Blinking against the rain splatting against the side of my face, I looked over the stone wall at the edge of the quay.

I saw a traffic cone.
 
 
Traffic Coneness
 
Now, in case any of you are wondering, Dublin  has  somehow actually managed to just about scrape its way into the 20th century.

What with all the building and road works and stuff that’s been going on around here over the last lot of years, traffic cones are not that uncommon a sight around these parts.
 
 
It’s just that I’m not  aaaaaall  that accustomed to seeing traffic cones deployed, well, y’know…

In rivers.
 
 
This one hadn’t been too well deployed, apparently, because it was lying on its side.
 

    Don’t worry, I’m getting to the part about why I’m droning on about this traffic cone.

 
 
Noticeable Coneness
 
The kind of noticeable thing about this particular traffic cone, and it being in the river, was that it  wasn’t floating.
 

    This traffic cone was lying on its side on the bottom of the River Liffey, not floating, and most of it was visible.

 
Now, I don’t know about you, but mostly when I look at rivers flowing merrily along, and  especially  rivers such as the famous and noble River Liffy in the heart of Dublin, I kind of expect them to have a greater depth than, well, y’know, more than, like, um, actually…

Three inches.
 
 
I mean, what with all the literary and lyrical references to the River Liffey, it’s kind of hard for me to imagine romanticising a river in which even a seagull can barely splash about at ankle depth  (at least at low tide).
 

    (do seagulls even have ankles?   Oh, I guess they do.)

 
 
Getting Rained On
 
So anyhow, there I was, getting rained on, and looking over the edge of the quay at this traffic cone in the river.

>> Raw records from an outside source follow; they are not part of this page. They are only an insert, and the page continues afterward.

/-- Records written to their rings, behind those that wait for a route. Each bell of the pod and each service ring can add at most one,
and each control block that fails its checks two, since a write makes it readable again, so the bound is never reached. -/
def State.flushRecords (s : State) (l : Notes) : State :=
  ({ s with owed := [] } : State).putRecords (s.owed.length + l.length + s.bells.length + 3 * s.vds.length + 1) (s.owed ++ l)

/-- Records that something gives rise to, if any. -/
def State.records (s : State) (l : Notes) : State := if l.isEmpty then s else s.flushRecords l

/-- One record to a VD's supervisor (12 R274). -/
def State.record (s : State) (vdk : Nat) (r : Rec) : State := s.records [(vdk, r)]

/-- The record of a failed translation (08 R198, 12 R275): stage-2 causes go to the firmware's ring, the others to the
supervisor's. -/
def State.faultRecord (s : State) (vdk : Nat) (r : Rec) (f : TrFault) : State :=
  let r := { r with cause := f.cause, va := f.va, access := f.access, dw2 := if f.stage2 then f.ipa else 0 }
  if f.cause = Cause.trS2Miss ∨ f.cause = Cause.trS2Desc ∨ f.cause = Cause.trPaRange then
    (s.logRecord (vdk / 256) r).firmwareRecord (vdk / 256) r
  else s.record vdk r

/-! ### Home accesses -/

/-- Whether the world tag lets an access to an address through: firmware, or a VD in RUNNING or STOPPED at the home (14 R313). -/
def State.tagOpen (s : State) (w : Who) (pa : Nat) : Bool :=
  match w.vd with
  | none => true
  | some k => s.vdOpen (s.tagAt k pa)

/-! ### Older values that a task may still see (09 R211, R222) -/

/-- The aligned doublewords that n bytes touch. -/
def doublewords (pa n : Nat) : List Nat := (List.range ((pa % 8 + n + 7) / 8)).map fun i => pa / 8 * 8 + 8 * i

/-- Whether a view is a task's. -/
def OldView.of (v : OldView) (vdk die tid : Nat) : Bool := v.vdk = vdk && v.die = die && v.tid = tid

/-- Whether a task may go on seeing what a write of VD k to the window x replaces: it belongs to another VD with a part in it (09 R222). -/
def Task.shares (t : Task) (k : Nat) (x : Option Window) : Bool :=
  match x with | some w => t.vdKey != k && t.module == k / 256 && w.serves t.vd | none => false

/-- A write of some doublewords: the tasks of the writer's VD see it, and others may go on seeing what it replaces: those of other
VDs with a part in its window, until a WREL of the writer's task and a WACQ of their own (09 R222), and the LDA of those that spin,
whose loads after the WAITV may be performed before it (18 R438). What the device writes for no task is seen by all. -/
def State.rememberViews (s : State) (w : Who) (pa : Nat) (dws : List Nat) : State :=
  match w.vd with
  | none => s
  | some k =>
    let home := s.tagAt k pa
    let x := if isHostPa pa then none else s.windowAt (home / 256) pa
    let (die, tid) := w.task
    let seers := (s.tasks.map (·.2)).filter fun t => (t.lastPoll.isSome || t.shares home x) && !(t.vdKey = k && t.die = die && t.tid.toNat = tid)
    if tid = 0 then { s with views := s.views.filter fun v => !dws.contains v.dw }
    else if seers.isEmpty && s.views.isEmpty then s else
    let mine (v : OldView) : Bool := v.vdk = k && dws.contains v.dw && !(seers.any fun t => v.of t.vdKey t.die t.tid.toNat)
    { s with views := seers.foldl (fun l t => dws.foldl (fun l d =>
        let same (v : OldView) : Bool := v.of t.vdKey t.die t.tid.toNat && v.dw = d
        let olds := match l.find? same with | some v => v.olds | none => []
        { vdk := t.vdKey, die := t.die, tid := t.tid.toNat, dw := d
          olds := olds ++ [{ bytes := s.bytes d 8, vdk := k, die, tid, spin := !t.shares home x }] } ::
          l.filter fun v => !same v) l) (s.views.filter fun v => !mine v) }

/-- Whether an access is one of LDA itself. -/
def Who.ofLda (w : Who) : Bool := w.eng == Engine.lda.code && w.chan.isNone

/-- What an agent sees of one doubleword: a task one of the values it may still see, or the present one, and nothing older ever after
(09 R207, R222); an atomic and the device see the present one. Which one is no value the manual gives (log 65). -/
def State.viewWord (s : State) (w : Who) (k d : Nat) : Option (List Byte) × State :=
  let same (v : OldView) : Bool := v.of k w.task.1 w.task.2 && v.dw = d
  match s.views.find? same with
  | none => (none, s)
  | some v =>
    let (c, s) := s.draw
    let lo := if w.ofLda then 0 else v.olds.length - (v.olds.reverse.takeWhile fun o => !o.spin).length
    let i := match w.acc with | .atomic => v.olds.length | _ => lo + Config.seenOf c % (v.olds.length + 1 - lo)
    let rest := s.views.filter fun x => !same x
    ((v.olds[i]?).map (·.bytes), { s with views := if i < v.olds.length then { v with olds := v.olds.drop i } :: rest else rest })

/-- Bytes read by an agent where it may see older values. -/
def State.viewRead (s : State) (w : Who) (pa n : Nat) (bs : List Byte) : List Byte × State :=
  match w.vd with
  | none => (bs, s)
  | some k =>
    if s.views.isEmpty then (bs, s) else
    (doublewords pa n).foldl (fun r d =>
      if r.2.unreadable w.vd d then r else
      match r.2.viewWord w k d with
      | (some old, s) =>
        let lo := max d pa
        (patch r.1 (lo - pa) ((old.drop (lo - d)).take (min (d + 8) (pa + n) - lo)), s)
      | (none, s) => (r.1, s)) (bs, s)

/-- The views of a task cut off by a condition: it sees nothing that a store of that kind has replaced, and nothing older. -/
def State.cutViews (s : State) (t : Task) (inside : Nat → Bool) (p : OldValue → Bool) : State :=
  let cut (v : OldView) : OldView := { v with olds := (v.olds.reverse.takeWhile fun o => !p o).reverse }
  let mine (v : OldView) : Bool := v.of t.vdKey t.die t.tid.toNat && inside v.dw
  { s with views := (s.views.map fun v => if mine v then cut v else v).filter fun v => !v.olds.isEmpty }

/-- Whether an address lies in a window. -/
def Window.covers (x : Window) (pa : Nat) : Bool := x.pas.any fun q => q.1 ≤ pa && pa < q.1 + q.2.1

/-- A WREL of a task: its stores to the window are released to the tasks that its scope covers (09 R222, R225). -/
def State.releaseViews (s : State) (x : Window) (t : Task) (covers : OldView → Bool) : State :=
  let mine (o : OldValue) : Bool := o.vdk = t.vdKey && o.die = t.die && o.tid = t.tid.toNat
  { s with views := s.views.map fun v => if x.covers v.dw && covers v then
      { v with olds := v.olds.map fun o => if mine o then { o with released := true } else o } else v }

/-- A WACQ of a task: it sees every store to the window that has been released to it (09 R222). -/
def State.acquireWindow (s : State) (x : Window) (t : Task) : State := s.cutViews t x.covers (·.released)

/-- An acquire of a task: it sees every store that it could only have missed by spinning (09 R213, R214, 18 R438). -/
def State.acquireViews (s : State) (t : Task) : State := s.cutViews t (fun _ => true) (·.spin)

/-- What a new task may see: nothing older than memory, or what the task that creates it may (06 R130, 07 R166). -/
def State.newViews (s : State) (t : Task) (parent : Option Task) : State :=
  let others := s.views.filter fun v => !v.of t.vdKey t.die t.tid.toNat
  let mine := match parent with
    | none => []
    | some p => (s.views.filter fun v => v.of p.vdKey p.die p.tid.toNat).map fun v => { v with vdk := t.vdKey, die := t.die, tid := t.tid.toNat }
  { s with views := mine ++ others }

/-- A window that closes leaves nothing older to be seen. -/
def State.closeViews (s : State) (x : Window) : State :=
  { s with views := s.views.filter fun v => !x.covers v.dw }

/-- A write at its home that changes no doubleword but some (07 R162, 14 R311 to R313). -/
def State.homeFill (s : State) (w : Who) (i : Integ) (va pa : Nat) (bs : List Byte) (dws : List Nat) : State :=
  if !s.tagOpen w pa then s else
  let (s, n) := ((s.rememberViews w pa dws).damage pa i).applyWrite w true va pa bs
  s.records n

/-- A write at its home (07 R162, 14 R311 to R313). -/
def State.homeWrite (s : State) (w : Who) (i : Integ) (va pa : Nat) (bs : List Byte) : State :=
  s.homeFill w i va pa bs (doublewords pa bs.length)

/-- A write that no bell watches: the fill of a first-touch frame (07 R161). -/
def State.fillFrame (s : State) (w : Who) (pa : Nat) (bs : List Byte) : State :=
  if !s.tagOpen w pa then s else
  let (s, n) := s.applyWrite w false 0 pa bs
  s.records n

/-- A read at its home (14 R310 to R313): the bytes and the state with the records it gives rise to. Host memory is neither
encrypted nor checked. -/
def State.homeRead (s : State) (w : Who) (i : Integ) (va pa n : Nat) : List Byte × State :=
  if !s.tagOpen w pa then (List.replicate n 0#8, s)
  else if isHostPa pa then
    let s := match w.acc with | .atomic => s.finishAtomics pa n | _ => s
    (s.bytes pa n, s)
  else
    let s := s.damage pa i
    let (bs, t) := s.viewRead w pa n (s.fetch w.vd pa n)
    (bs, t.records (s.readNotes w va pa n))

/-- The records that the reads of a walk give rise to (14 R311). A table line has no VA of its own: the record's is 0, and not the one
that the walk translates (DESIGN CHOICE, log 74). -/
def State.walkRecords (s : State) (w : Who) (reads : List Read) : State :=
  s.records (reads.flatMap fun r =>
    if r.1 then
      (match w.vd, s.lineFault none r.2 with
       | some k, c => if s.poisoned r.2 then [(k, { w with acc := .walk }.record Cause.intTree 0)]
                      else c.toList.map fun c => (k, { w with acc := .walk }.record c 0)
       | none, _ => [])
    else s.readNotes { w with acc := .walk } 0 r.2 1)

end Sys2Proof.Machine
end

So what did I do, you may ask?

Well, I’m a blogger, what do you think I did?

Go on, have a guess.
 

    Hint:   a camera might be involved.

 
I got my camera out and took pictures to share with all you lovely people.   :)
 

    didja guess?

 
 
I Wasn’t Really Interested In The Traffic Cone
 
Actually, to be  perfectly  honest, the part of this morning I was  most  interested in wasn’t really the traffic cone.
 

    I was  reeeeeeeeeally  mostly interested in my plateful of fried things with the side order of lard.

    (howdja guess)   :p

 
But no matter how much of a blogger I am, I just couldn’t stop to take pictures of that, what with all that blissful stuffing my face and everything.

So I hereby present you with pictures which  do  feature a rather unusual deployment of a traffic cone, but which unfortunately fail to feature even a  hint  of my side order of lard.
 
 
Non-Lard Images
 

The River Liffey and Traffic Cone - Broad View

The River Liffey and Traffic Cone - Broad View

 
The River Liffey and Traffic Cone - Closer View

The River Liffey and Traffic Cone - Closer View


 
The Quays of the River Liffey - People Being Rained On

The Quays of the River Liffey - People Being Rained On

 
The River Liffey - Not A Puddle With A Traffic Cone In It

The River Liffey - Not A Puddle With A Traffic Cone In It


 
Endingness
 
Y’know, some of my days are just the teensiest bit less interesting than others.

I bet you smart people already worked that out, dintcha.   ;)
 

About Lady Lubyanka

I am a 45 year old musician, and also a multisexual, polyamourous, Jewish, socially dominant woman within my romantic BDSM relationships.
This entry was posted in Dublin, Eating, Me Me Me Me Me, serf. Bookmark the permalink.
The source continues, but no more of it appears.